Try it:
In the records that follow, the lines from the one containing "no value). -/" to the one containing "a partition. -/", inclusive, are to be given again exactly.

Records from a dataset:
---
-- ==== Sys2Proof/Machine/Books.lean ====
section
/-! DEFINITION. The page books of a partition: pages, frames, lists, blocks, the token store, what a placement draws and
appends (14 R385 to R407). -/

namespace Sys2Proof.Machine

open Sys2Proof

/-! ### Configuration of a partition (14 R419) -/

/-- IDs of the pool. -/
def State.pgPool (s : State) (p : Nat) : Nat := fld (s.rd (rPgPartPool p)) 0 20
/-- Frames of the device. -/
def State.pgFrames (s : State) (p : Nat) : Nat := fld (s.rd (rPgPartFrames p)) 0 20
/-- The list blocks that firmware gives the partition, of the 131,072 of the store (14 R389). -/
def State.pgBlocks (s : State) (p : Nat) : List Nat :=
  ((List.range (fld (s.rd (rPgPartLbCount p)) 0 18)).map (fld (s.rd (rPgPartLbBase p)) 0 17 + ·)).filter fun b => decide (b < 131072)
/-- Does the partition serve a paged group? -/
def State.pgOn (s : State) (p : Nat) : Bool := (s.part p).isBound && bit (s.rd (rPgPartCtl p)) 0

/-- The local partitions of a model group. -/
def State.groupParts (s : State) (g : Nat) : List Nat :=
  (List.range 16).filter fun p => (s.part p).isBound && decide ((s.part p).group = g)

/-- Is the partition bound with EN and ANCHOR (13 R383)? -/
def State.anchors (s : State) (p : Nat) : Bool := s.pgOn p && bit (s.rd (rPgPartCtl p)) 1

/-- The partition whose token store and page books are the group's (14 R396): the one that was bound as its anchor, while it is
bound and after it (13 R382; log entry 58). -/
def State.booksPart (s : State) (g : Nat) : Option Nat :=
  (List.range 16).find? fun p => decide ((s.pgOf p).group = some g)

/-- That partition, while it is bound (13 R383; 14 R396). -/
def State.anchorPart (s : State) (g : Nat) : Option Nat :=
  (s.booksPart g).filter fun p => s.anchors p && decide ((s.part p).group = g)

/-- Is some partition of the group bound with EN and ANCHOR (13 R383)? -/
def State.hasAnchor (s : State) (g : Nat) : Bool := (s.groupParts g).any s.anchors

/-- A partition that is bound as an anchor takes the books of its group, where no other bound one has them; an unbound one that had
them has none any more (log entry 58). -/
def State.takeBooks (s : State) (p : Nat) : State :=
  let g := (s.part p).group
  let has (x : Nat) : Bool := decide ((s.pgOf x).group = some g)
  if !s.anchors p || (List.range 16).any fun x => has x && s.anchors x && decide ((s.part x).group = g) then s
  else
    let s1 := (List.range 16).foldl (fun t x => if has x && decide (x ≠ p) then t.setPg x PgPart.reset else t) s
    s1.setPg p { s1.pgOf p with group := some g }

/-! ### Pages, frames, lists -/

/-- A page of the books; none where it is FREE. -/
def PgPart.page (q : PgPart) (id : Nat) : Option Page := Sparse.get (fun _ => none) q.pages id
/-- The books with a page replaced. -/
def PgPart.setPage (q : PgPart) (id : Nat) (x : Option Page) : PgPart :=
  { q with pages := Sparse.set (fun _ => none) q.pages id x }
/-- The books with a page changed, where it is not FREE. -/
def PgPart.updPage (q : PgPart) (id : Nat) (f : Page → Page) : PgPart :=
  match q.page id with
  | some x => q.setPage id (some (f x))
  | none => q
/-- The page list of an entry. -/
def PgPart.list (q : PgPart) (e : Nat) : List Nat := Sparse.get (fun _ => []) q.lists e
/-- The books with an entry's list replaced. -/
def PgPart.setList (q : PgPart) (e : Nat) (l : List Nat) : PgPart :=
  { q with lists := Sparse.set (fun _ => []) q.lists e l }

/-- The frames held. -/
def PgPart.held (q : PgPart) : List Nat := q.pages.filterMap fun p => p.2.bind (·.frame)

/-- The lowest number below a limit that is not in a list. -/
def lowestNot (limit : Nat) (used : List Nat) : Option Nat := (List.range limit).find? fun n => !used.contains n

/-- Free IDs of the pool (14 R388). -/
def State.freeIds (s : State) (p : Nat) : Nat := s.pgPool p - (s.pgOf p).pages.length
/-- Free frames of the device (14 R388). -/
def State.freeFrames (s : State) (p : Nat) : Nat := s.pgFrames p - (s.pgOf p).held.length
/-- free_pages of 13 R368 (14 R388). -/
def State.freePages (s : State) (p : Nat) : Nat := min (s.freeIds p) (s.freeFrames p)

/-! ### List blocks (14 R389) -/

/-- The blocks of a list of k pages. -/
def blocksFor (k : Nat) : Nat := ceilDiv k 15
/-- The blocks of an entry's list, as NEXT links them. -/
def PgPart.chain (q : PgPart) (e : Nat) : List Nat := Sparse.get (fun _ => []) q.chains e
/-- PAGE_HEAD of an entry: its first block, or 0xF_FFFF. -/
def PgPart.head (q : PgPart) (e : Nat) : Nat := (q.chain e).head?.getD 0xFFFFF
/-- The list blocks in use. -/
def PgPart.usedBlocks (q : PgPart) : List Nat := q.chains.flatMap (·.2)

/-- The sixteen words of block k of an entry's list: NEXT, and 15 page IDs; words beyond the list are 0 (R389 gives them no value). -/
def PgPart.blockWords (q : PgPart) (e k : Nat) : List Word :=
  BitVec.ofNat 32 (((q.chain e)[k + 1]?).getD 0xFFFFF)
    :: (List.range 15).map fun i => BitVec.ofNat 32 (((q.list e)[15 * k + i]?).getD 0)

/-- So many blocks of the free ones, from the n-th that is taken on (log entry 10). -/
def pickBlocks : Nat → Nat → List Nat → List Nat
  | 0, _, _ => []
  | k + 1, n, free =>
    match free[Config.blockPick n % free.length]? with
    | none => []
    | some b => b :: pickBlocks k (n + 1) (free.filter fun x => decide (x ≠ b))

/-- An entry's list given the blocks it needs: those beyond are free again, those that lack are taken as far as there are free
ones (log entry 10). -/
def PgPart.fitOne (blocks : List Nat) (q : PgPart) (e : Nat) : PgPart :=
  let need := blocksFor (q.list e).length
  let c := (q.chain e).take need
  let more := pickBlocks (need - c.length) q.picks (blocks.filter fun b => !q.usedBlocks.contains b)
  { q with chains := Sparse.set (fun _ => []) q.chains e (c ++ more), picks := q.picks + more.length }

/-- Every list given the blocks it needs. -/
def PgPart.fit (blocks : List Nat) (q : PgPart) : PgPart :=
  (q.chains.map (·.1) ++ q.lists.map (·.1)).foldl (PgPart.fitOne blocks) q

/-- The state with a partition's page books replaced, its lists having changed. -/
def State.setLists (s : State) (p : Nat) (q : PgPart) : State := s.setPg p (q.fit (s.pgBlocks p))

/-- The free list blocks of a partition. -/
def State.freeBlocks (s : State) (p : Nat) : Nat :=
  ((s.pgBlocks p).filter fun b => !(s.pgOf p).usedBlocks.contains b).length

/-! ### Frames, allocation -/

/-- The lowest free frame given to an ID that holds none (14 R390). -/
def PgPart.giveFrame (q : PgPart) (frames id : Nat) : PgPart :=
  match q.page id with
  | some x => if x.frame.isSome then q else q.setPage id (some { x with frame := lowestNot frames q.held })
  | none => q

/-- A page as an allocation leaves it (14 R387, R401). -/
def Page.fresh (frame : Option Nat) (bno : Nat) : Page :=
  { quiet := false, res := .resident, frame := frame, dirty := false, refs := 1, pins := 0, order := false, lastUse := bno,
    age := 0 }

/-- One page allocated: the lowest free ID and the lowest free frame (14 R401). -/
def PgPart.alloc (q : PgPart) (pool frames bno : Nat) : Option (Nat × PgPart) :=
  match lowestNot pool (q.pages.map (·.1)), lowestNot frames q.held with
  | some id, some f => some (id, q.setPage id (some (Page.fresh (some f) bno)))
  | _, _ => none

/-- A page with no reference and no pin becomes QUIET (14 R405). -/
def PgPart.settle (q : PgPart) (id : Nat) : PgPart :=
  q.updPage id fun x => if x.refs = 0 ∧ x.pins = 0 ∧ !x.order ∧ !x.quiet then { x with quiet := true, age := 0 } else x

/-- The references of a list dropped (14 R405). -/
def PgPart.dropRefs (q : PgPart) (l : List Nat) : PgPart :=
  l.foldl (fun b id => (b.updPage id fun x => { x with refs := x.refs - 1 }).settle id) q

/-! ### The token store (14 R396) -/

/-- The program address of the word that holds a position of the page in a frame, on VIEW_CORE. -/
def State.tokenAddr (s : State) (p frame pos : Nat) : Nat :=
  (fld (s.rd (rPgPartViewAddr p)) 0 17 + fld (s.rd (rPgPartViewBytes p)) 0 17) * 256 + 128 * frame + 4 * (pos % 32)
---
Exercise result:
/-- The sixteen words of block k of an entry's list: NEXT, and 15 page IDs; words beyond the list are 0 (R389 gives them no value). -/
def PgPart.blockWords (q : PgPart) (e k : Nat) : List Word :=
  BitVec.ofNat 32 (((q.chain e)[k + 1]?).getD 0xFFFFF)
    :: (List.range 15).map fun i => BitVec.ofNat 32 (((q.list e)[15 * k + i]?).getD 0)

/-- So many blocks of the free ones, from the n-th that is taken on (log entry 10). -/
def pickBlocks : Nat → Nat → List Nat → List Nat
  | 0, _, _ => []
  | k + 1, n, free =>
    match free[Config.blockPick n % free.length]? with
    | none => []
    | some b => b :: pickBlocks k (n + 1) (free.filter fun x => decide (x ≠ b))

/-- An entry's list given the blocks it needs: those beyond are free again, those that lack are taken as far as there are free
ones (log entry 10). -/
def PgPart.fitOne (blocks : List Nat) (q : PgPart) (e : Nat) : PgPart :=
  let need := blocksFor (q.list e).length
  let c := (q.chain e).take need
  let more := pickBlocks (need - c.length) q.picks (blocks.filter fun b => !q.usedBlocks.contains b)
  { q with chains := Sparse.set (fun _ => []) q.chains e (c ++ more), picks := q.picks + more.length }

/-- Every list given the blocks it needs. -/
def PgPart.fit (blocks : List Nat) (q : PgPart) : PgPart :=
  (q.chains.map (·.1) ++ q.lists.map (·.1)).foldl (PgPart.fitOne blocks) q

/-- The state with a partition's page books replaced, its lists having changed. -/
def State.setLists (s : State) (p : Nat) (q : PgPart) : State := s.setPg p (q.fit (s.pgBlocks p))

/-- The free list blocks of a partition. -/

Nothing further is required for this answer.